▶ YOUR TASK: All of the entries need to be copied character for character.

[Data items]

== Segment start ==

-- ==== Sys2Proof/Machine/Twin.lean ====
section
/-! DEFINITION. The commands of a Cupola's members (chapter 19): attach and detach, mirror cells, digests without a partner, handover, and the loss of
the peer. -/
namespace Sys2Proof.Machine

variable {d0 : Device}

/-- ATTACH: TWIN_CTL.ATTACH is written, with the rest of the register as it is. -/
def Tx.askTwin (t : Tx d0) (F : Fld) : Tx d0 := t.hostReg F.off (fun t => (t.setS F).twinAsked)

def effAttach (t : Tx d0) : Tx d0 := t.askTwin R.TWIN_CTL.ATTACH

def execAttach (s : State) : Host.Outcome State Fault Refusal := commit effAttach s

/-- SEL_SETTLE: the FOLLOW raises its lines SEL_SETTLE ticks after the LEAD's are all high (R618). -/
def effSelSettle (t : Tx d0) : Tx d0 :=
  match t.d.twin.leadHigh with
  | some h => if t.f R.TWIN_STAT.STATE = 1 && t.f R.TWIN_STAT.ROLE = 2 && h + t.f R.TWIN_CFG.SEL_SETTLE ≤ t.d.age then t.drive 15 else t
  | none => t

def execSelSettle (s : State) : Host.Outcome State Fault Refusal := commit effSelSettle s

/-- The first condition of an attach that fails, as WHY codes it; 0 for none (R619). -/
def Device.attachWhy (d : Device) : Nat :=
  let id := (d.img.act.map Image.id).getD 0
  let role := d.f R.TWIN_STAT.ROLE
  if !((d.img.act.map (fun im => im.flags.testBit 0)).getD false) then 1
  else if !d.b (R.FAB_PORT_STAT.IN_SERVICE 8) || !d.b (R.FAB_PORT_STAT.NBR_OK 8) then 2
  else if !d.b R.TB_STAT.SYNC_OK then 3
  else if d.twin.pieces.any Option.isNone then 7
  else if d.twin.pieces ≠ (List.range 4).map (fun i => some (id / 2 ^ (16 * i) % 2 ^ 16)) then 4
  else if role + d.twin.peerRole ≠ 3 then 5
  else if (if role = 2 then d.f R.TWIN_STAT.SEL else d.f R.TWIN_STAT.PEER_SEL) ≠ 15 then 6
  else 0

/-- ATTACHED: every condition holds within 100 ms of the start of ATTACHING. -/
def effAttached (t : Tx d0) : Tx d0 :=
  if t.f R.TWIN_STAT.STATE = 1 && t.d.attachWhy = 0 && t.d.age ≤ t.d.twin.began + 200000000 then
    let now := t.d.age
    let t := (t.w R.TWIN_STAT.STATE 2).ev R.TWIN_EVT.ATTACHED
    let t := (t.upd (.dropDigs 0 32)).modTwin (fun x => { x with last := now, sendQ := [], own := [], peer := [], reqs := [], codes := [], handed := 0, mute := 0, lostTime := false })
    (t.putTwinRec 1 0).showQok
  else t

def execAttached (s : State) : Host.Outcome State Fault Refusal := commit effAttached s

/-- ATTACH_TIMEOUT: 100 ms are over. -/
def effAttachTimeout (t : Tx d0) : Tx d0 :=
  if t.f R.TWIN_STAT.STATE = 1 && t.d.attachWhy ≠ 0 && t.d.twin.began + 200000000 < t.d.age then
    let why := t.d.attachWhy
    ((t.toSolo).ev R.TWIN_EVT.ATTACH_REFUSED).w R.TWIN_STAT.WHY why
  else t

def execAttachTimeout (s : State) : Host.Outcome State Fault Refusal := commit effAttachTimeout s

/-- DETACH: TWIN_CTL.DETACH is written, with the rest of the register as it is. -/
def effDetach (t : Tx d0) : Tx d0 := t.askTwin R.TWIN_CTL.DETACH

def execDetach (s : State) : Host.Outcome State Fault Refusal := commit effDetach s

/-- MIRROR_CELL: a copy of a mirror cell comes on a lane, as the symbols of it; what it says takes effect on tick S + 180. -/
def effMirrorCell (l line : Nat) (t : Tx d0) : Tx d0 := t.hear 8 l line (fun bits t => (t.mirrorIn l bits).mirrorDue)

def execMirrorCell (l : Fin 4) (line : BitVec 224) (s : State) : Host.Outcome State Fault Refusal := commit (effMirrorCell l.val line.toNat) s

/-- MIRROR_REQUEST_APPLY: the requests whose tick w this is are applied, in the order in which they were made. -/
def effMirrorRequestApply (t : Tx d0) : Tx d0 := t.mirrorReqs

def execMirrorRequestApply (s : State) : Host.Outcome State Fault Refusal := commit effMirrorRequestApply s

/-- DIGEST_MISSING: the first digest of a tile that has found no partner within 65,536 ticks (R628). -/
def effDigestMissing (tl : Nat) (t : Tx d0) : Tx d0 :=
  let now := t.d.age
  let old := fun (c : Nat × Nat × Nat × Nat) => c.1 == tl && decide (c.2.2.2 + 65536 < now)
  match (t.d.twin.own ++ t.d.twin.peer).find? old with
  | some c =>
    if t.f R.TWIN_STAT.STATE = 2 then
      (t.modTwin (fun x => { x with own := x.own.erase c, peer := if x.own.contains c then x.peer else x.peer.erase c })).diverge tl c.2.1 true
    else t
  | none => t

def execDigestMissing (tl : Fin 32) (s : State) : Host.Outcome State Fault Refusal := commit (effDigestMissing tl.val) s

/-- A reason for which the LEAD's Watch hands a quadrant over (R629). -/
def Device.handoverDue (d : Device) (q : Nat) : Bool :=
  d.quadFaulted q || d.twin.lostTime || d.b R.THM_STAT.SHUTDOWN ||
  (List.range 8).any (fun i =>
    let tl := 8 * q + i
    d.b (R.FLX_EVT.CLAMP_FAULT tl) || (tileOutputs tl).any (fun k => (d.clampOf k).testBit 2))

/-- HANDOVER: the LEAD's Watch decides on a quadrant (R629, R631, R652); a decision on the tick on which the heartbeat is lost stands (R636). -/
def effHandover (q : Nat) (t : Tx d0) : Tx d0 :=
  let lost := t.f R.TWIN_STAT.STATE = 3 && t.d.f64 R.TWIN_HO_EPOCH_LO.EPOCH R.TWIN_HO_EPOCH_HI.EPOCH == t.now.toNat
  if !(t.f R.TWIN_STAT.STATE = 2 || lost) || t.f R.TWIN_STAT.ROLE ≠ 1 || t.d.twin.handed.testBit q || !t.d.handoverDue q then t
  else if !(t.f R.TWIN_STAT.PEER_QOK).testBit q then t.ev R.TWIN_EVT.HANDOVER_REFUSED
  else
    let t := t.drive (t.f R.TWIN_STAT.SEL &&& (15 - 2 ^ q))
    let t := ((t.w64 R.TWIN_HO_EPOCH_LO.EPOCH R.TWIN_HO_EPOCH_HI.EPOCH t.now.toNat).ev R.TWIN_EVT.HANDOVER).fault 0x0501 q
    let t := (t.modTwin (fun x => { x with handed := x.handed ||| 2 ^ q })).muteQuads (2 ^ q)
    ((t.voidQuads (2 ^ q)).putTwinRec 0 1).showQok

def execHandover (q : Fin 4) (s : State) : Host.Outcome State Fault Refusal := commit (effHandover q.val) s

/-- HB_LOST: no good MIRROR cell for HB_LIMIT ticks (R633); in ATTACHING, once one has come (R636). -/
def effHbLost (t : Tx d0) : Tx d0 :=
  let state := t.f R.TWIN_STAT.STATE
  let late := t.d.twin.last + t.f R.TWIN_CFG.HB_LIMIT ≤ t.d.age
  if late && (state = 2 || state = 1 && t.d.twin.began < t.d.twin.last) then t.lostPeer else t

def execHbLost (s : State) : Host.Outcome State Fault Refusal := commit effHbLost s

end Sys2Proof.Machine
end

== Segment end ==

▶ ANSWER SPACE:
-- ==== Sys2Proof/Machine/Twin.lean ====
section
/-! DEFINITION. The commands of a Cupola's members (chapter 19): attach and detach, mirror cells, digests without a partner, handover, and the loss of
the peer. -/
namespace Sys2Proof.Machine

variable {d0 : Device}

/-- ATTACH: TWIN_CTL.ATTACH is written, with the rest of the register as it is. -/
def Tx.askTwin (t : Tx d0) (F : Fld) : Tx d0 := t.hostReg F.off (fun t => (t.setS F).twinAsked)

def effAttach (t : Tx d0) : Tx d0 := t.askTwin R.TWIN_CTL.ATTACH

def execAttach (s : State) : Host.Outcome State Fault Refusal := commit effAttach s

/-- SEL_SETTLE: the FOLLOW raises its lines SEL_SETTLE ticks after the LEAD's are all high (R618). -/
def effSelSettle (t : Tx d0) : Tx d0 :=
  match t.d.twin.leadHigh with
  | some h => if t.f R.TWIN_STAT.STATE = 1 && t.f R.TWIN_STAT.ROLE = 2 && h + t.f R.TWIN_CFG.SEL_SETTLE ≤ t.d.age then t.drive 15 else t
  | none => t

def execSelSettle (s : State) : Host.Outcome State Fault Refusal := commit effSelSettle s

/-- The first condition of an attach that fails, as WHY codes it; 0 for none (R619). -/
def Device.attachWhy (d : Device) : Nat :=
  let id := (d.img.act.map Image.id).getD 0
  let role := d.f R.TWIN_STAT.ROLE
  if !((d.img.act.map (fun im => im.flags.testBit 0)).getD false) then 1
  else if !d.b (R.FAB_PORT_STAT.IN_SERVICE 8) || !d.b (R.FAB_PORT_STAT.NBR_OK 8) then 2
  else if !d.b R.TB_STAT.SYNC_OK then 3
  else if d.twin.pieces.any Option.isNone then 7
  else if d.twin.pieces ≠ (List.range 4).map (fun i => some (id / 2 ^ (16 * i) % 2 ^ 16)) then 4
  else if role + d.twin.peerRole ≠ 3 then 5
  else if (if role = 2 then d.f R.TWIN_STAT.SEL else d.f R.TWIN_STAT.PEER_SEL) ≠ 15 then 6
  else 0

/-- ATTACHED: every condition holds within 100 ms of the start of ATTACHING. -/
def effAttached (t : Tx d0) : Tx d0 :=
  if t.f R.TWIN_STAT.STATE = 1 && t.d.attachWhy = 0 && t.d.age ≤ t.d.twin.began + 200000000 then
    let now := t.d.age
    let t := (t.w R.TWIN_STAT.STATE 2).ev R.TWIN_EVT.ATTACHED
    let t := (t.upd (.dropDigs 0 32)).modTwin (fun x => { x with last := now, sendQ := [], own := [], peer := [], reqs := [], codes := [], handed := 0, mute := 0, lostTime := false })
    (t.putTwinRec 1 0).showQok
  else t

def execAttached (s : State) : Host.Outcome State Fault Refusal := commit effAttached s

/-- ATTACH_TIMEOUT: 100 ms are over. -/
def effAttachTimeout (t : Tx d0) : Tx d0 :=
  if t.f R.TWIN_STAT.STATE = 1 && t.d.attachWhy ≠ 0 && t.d.twin.began + 200000000 < t.d.age then
    let why := t.d.attachWhy
    ((t.toSolo).ev R.TWIN_EVT.ATTACH_REFUSED).w R.TWIN_STAT.WHY why
  else t

def execAttachTimeout (s : State) : Host.Outcome State Fault Refusal := commit effAttachTimeout s

/-- DETACH: TWIN_CTL.DETACH is written, with the rest of the register as it is. -/
def effDetach (t : Tx d0) : Tx d0 := t.askTwin R.TWIN_CTL.DETACH

def execDetach (s : State) : Host.Outcome State Fault Refusal := commit effDetach s

/-- MIRROR_CELL: a copy of a mirror cell comes on a lane, as the symbols of it; what it says takes effect on tick S + 180. -/
def effMirrorCell (l line : Nat) (t : Tx d0) : Tx d0 := t.hear 8 l line (fun bits t => (t.mirrorIn l bits).mirrorDue)

def execMirrorCell (l : Fin 4) (line : BitVec 224) (s : State) : Host.Outcome State Fault Refusal := commit (effMirrorCell l.val line.toNat) s

/-- MIRROR_REQUEST_APPLY: the requests whose tick w this is are applied, in the order in which they were made. -/
def effMirrorRequestApply (t : Tx d0) : Tx d0 := t.mirrorReqs

def execMirrorRequestApply (s : State) : Host.Outcome State Fault Refusal := commit effMirrorRequestApply s

/-- DIGEST_MISSING: the first digest of a tile that has found no partner within 65,536 ticks (R628). -/
def effDigestMissing (tl : Nat) (t : Tx d0) : Tx d0 :=
  let now := t.d.age
  let old := fun (c : Nat × Nat × Nat × Nat) => c.1 == tl && decide (c.2.2.2 + 65536 < now)
  match (t.d.twin.own ++ t.d.twin.peer).find? old with
  | some c =>
    if t.f R.TWIN_STAT.STATE = 2 then
      (t.modTwin (fun x => { x with own := x.own.erase c, peer := if x.own.contains c then x.peer else x.peer.erase c })).diverge tl c.2.1 true
    else t
  | none => t

def execDigestMissing (tl : Fin 32) (s : State) : Host.Outcome State Fault Refusal := commit (effDigestMissing tl.val) s

/-- A reason for which the LEAD's Watch hands a quadrant over (R629). -/
def Device.handoverDue (d : Device) (q : Nat) : Bool :=
  d.quadFaulted q || d.twin.lostTime || d.b R.THM_STAT.SHUTDOWN ||
  (List.range 8).any (fun i =>
    let tl := 8 * q + i
    d.b (R.FLX_EVT.CLAMP_FAULT tl) || (tileOutputs tl).any (fun k => (d.clampOf k).testBit 2))

/-- HANDOVER: the LEAD's Watch decides on a quadrant (R629, R631, R652); a decision on the tick on which the heartbeat is lost stands (R636). -/
def effHandover (q : Nat) (t : Tx d0) : Tx d0 :=
  let lost := t.f R.TWIN_STAT.STATE = 3 && t.d.f64 R.TWIN_HO_EPOCH_LO.EPOCH R.TWIN_HO_EPOCH_HI.EPOCH == t.now.toNat
  if !(t.f R.TWIN_STAT.STATE = 2 || lost) || t.f R.TWIN_STAT.ROLE ≠ 1 || t.d.twin.handed.testBit q || !t.d.handoverDue q then t
  else if !(t.f R.TWIN_STAT.PEER_QOK).testBit q then t.ev R.TWIN_EVT.HANDOVER_REFUSED
  else
    let t := t.drive (t.f R.TWIN_STAT.SEL &&& (15 - 2 ^ q))
    let t := ((t.w64 R.TWIN_HO_EPOCH_LO.EPOCH R.TWIN_HO_EPOCH_HI.EPOCH t.now.toNat).ev R.TWIN_EVT.HANDOVER).fault 0x0501 q
    let t := (t.modTwin (fun x => { x with handed := x.handed ||| 2 ^ q })).muteQuads (2 ^ q)
    ((t.voidQuads (2 ^ q)).putTwinRec 0 1).showQok

def execHandover (q : Fin 4) (s : State) : Host.Outcome State Fault Refusal := commit (effHandover q.val) s

/-- HB_LOST: no good MIRROR cell for HB_LIMIT ticks (R633); in ATTACHING, once one has come (R636). -/
def effHbLost (t : Tx d0) : Tx d0 :=
  let state := t.f R.TWIN_STAT.STATE
  let late := t.d.twin.last + t.f R.TWIN_CFG.HB_LIMIT ≤ t.d.age
  if late && (state = 2 || state = 1 && t.d.twin.began < t.d.twin.last) then t.lostPeer else t

def execHbLost (s : State) : Host.Outcome State Fault Refusal := commit effHbLost s

end Sys2Proof.Machine
end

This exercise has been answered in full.